| Exercise objective |
Make an exact copy of the lines below.

| Entries supplied |
►
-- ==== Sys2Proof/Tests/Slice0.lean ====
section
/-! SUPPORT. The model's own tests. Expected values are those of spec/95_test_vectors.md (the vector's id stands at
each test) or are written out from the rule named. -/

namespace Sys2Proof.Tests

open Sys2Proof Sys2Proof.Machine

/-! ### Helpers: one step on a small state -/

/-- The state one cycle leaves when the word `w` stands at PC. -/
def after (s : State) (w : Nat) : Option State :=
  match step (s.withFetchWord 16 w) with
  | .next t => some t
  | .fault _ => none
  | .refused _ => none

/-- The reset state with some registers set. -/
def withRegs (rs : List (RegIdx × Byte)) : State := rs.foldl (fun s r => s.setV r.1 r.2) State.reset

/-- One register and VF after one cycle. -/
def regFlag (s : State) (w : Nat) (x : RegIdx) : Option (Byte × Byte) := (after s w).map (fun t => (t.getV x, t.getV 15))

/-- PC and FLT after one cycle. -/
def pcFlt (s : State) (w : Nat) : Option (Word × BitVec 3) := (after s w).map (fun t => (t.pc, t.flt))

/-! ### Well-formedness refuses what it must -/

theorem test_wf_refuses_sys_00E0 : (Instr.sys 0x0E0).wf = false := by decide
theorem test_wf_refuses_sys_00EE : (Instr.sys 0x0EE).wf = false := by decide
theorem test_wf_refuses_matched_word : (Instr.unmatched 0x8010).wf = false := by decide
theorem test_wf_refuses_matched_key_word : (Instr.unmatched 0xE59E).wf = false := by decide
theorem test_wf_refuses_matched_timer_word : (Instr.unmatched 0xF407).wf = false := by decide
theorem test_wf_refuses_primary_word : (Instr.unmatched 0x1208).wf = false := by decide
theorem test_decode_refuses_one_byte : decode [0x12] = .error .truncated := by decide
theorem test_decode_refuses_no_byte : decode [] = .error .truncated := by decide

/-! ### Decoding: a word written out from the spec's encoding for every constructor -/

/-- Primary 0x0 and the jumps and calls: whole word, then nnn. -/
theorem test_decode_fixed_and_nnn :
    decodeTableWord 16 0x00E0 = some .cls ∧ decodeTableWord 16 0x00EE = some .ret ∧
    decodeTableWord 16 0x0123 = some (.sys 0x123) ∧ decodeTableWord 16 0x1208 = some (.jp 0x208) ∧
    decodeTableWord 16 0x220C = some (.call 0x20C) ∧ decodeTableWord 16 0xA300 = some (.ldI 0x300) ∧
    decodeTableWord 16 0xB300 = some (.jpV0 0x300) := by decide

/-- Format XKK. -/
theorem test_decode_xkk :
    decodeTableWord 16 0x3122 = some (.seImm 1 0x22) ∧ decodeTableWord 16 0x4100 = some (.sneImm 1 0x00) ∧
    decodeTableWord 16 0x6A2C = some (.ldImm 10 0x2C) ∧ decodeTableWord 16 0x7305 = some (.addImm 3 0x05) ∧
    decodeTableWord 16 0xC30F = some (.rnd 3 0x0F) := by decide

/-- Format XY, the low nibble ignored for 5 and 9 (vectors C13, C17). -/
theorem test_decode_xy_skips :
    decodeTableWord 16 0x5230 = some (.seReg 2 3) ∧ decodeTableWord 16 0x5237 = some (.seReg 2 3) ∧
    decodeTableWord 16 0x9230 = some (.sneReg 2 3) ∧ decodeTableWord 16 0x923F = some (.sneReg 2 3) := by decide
◄
| Reply |
-- ==== Sys2Proof/Tests/Slice0.lean ====
section
/-! SUPPORT. The model's own tests. Expected values are those of spec/95_test_vectors.md (the vector's id stands at
each test) or are written out from the rule named. -/

namespace Sys2Proof.Tests

open Sys2Proof Sys2Proof.Machine

/-! ### Helpers: one step on a small state -/

/-- The state one cycle leaves when the word `w` stands at PC. -/
def after (s : State) (w : Nat) : Option State :=
  match step (s.withFetchWord 16 w) with
  | .next t => some t
  | .fault _ => none
  | .refused _ => none

/-- The reset state with some registers set. -/
def withRegs (rs : List (RegIdx × Byte)) : State := rs.foldl (fun s r => s.setV r.1 r.2) State.reset

/-- One register and VF after one cycle. -/
def regFlag (s : State) (w : Nat) (x : RegIdx) : Option (Byte × Byte) := (after s w).map (fun t => (t.getV x, t.getV 15))

/-- PC and FLT after one cycle. -/
def pcFlt (s : State) (w : Nat) : Option (Word × BitVec 3) := (after s w).map (fun t => (t.pc, t.flt))

/-! ### Well-formedness refuses what it must -/

theorem test_wf_refuses_sys_00E0 : (Instr.sys 0x0E0).wf = false := by decide
theorem test_wf_refuses_sys_00EE : (Instr.sys 0x0EE).wf = false := by decide
theorem test_wf_refuses_matched_word : (Instr.unmatched 0x8010).wf = false := by decide
theorem test_wf_refuses_matched_key_word : (Instr.unmatched 0xE59E).wf = false := by decide
theorem test_wf_refuses_matched_timer_word : (Instr.unmatched 0xF407).wf = false := by decide
theorem test_wf_refuses_primary_word : (Instr.unmatched 0x1208).wf = false := by decide
theorem test_decode_refuses_one_byte : decode [0x12] = .error .truncated := by decide
theorem test_decode_refuses_no_byte : decode [] = .error .truncated := by decide

/-! ### Decoding: a word written out from the spec's encoding for every constructor -/

/-- Primary 0x0 and the jumps and calls: whole word, then nnn. -/
theorem test_decode_fixed_and_nnn :
    decodeTableWord 16 0x00E0 = some .cls ∧ decodeTableWord 16 0x00EE = some .ret ∧
    decodeTableWord 16 0x0123 = some (.sys 0x123) ∧ decodeTableWord 16 0x1208 = some (.jp 0x208) ∧
    decodeTableWord 16 0x220C = some (.call 0x20C) ∧ decodeTableWord 16 0xA300 = some (.ldI 0x300) ∧
    decodeTableWord 16 0xB300 = some (.jpV0 0x300) := by decide

/-- Format XKK. -/
theorem test_decode_xkk :
    decodeTableWord 16 0x3122 = some (.seImm 1 0x22) ∧ decodeTableWord 16 0x4100 = some (.sneImm 1 0x00) ∧
    decodeTableWord 16 0x6A2C = some (.ldImm 10 0x2C) ∧ decodeTableWord 16 0x7305 = some (.addImm 3 0x05) ∧
    decodeTableWord 16 0xC30F = some (.rnd 3 0x0F) := by decide

/-- Format XY, the low nibble ignored for 5 and 9 (vectors C13, C17). -/
theorem test_decode_xy_skips :
    decodeTableWord 16 0x5230 = some (.seReg 2 3) ∧ decodeTableWord 16 0x5237 = some (.seReg 2 3) ∧
    decodeTableWord 16 0x9230 = some (.sneReg 2 3) ∧ decodeTableWord 16 0x923F = some (.sneReg 2 3) := by decide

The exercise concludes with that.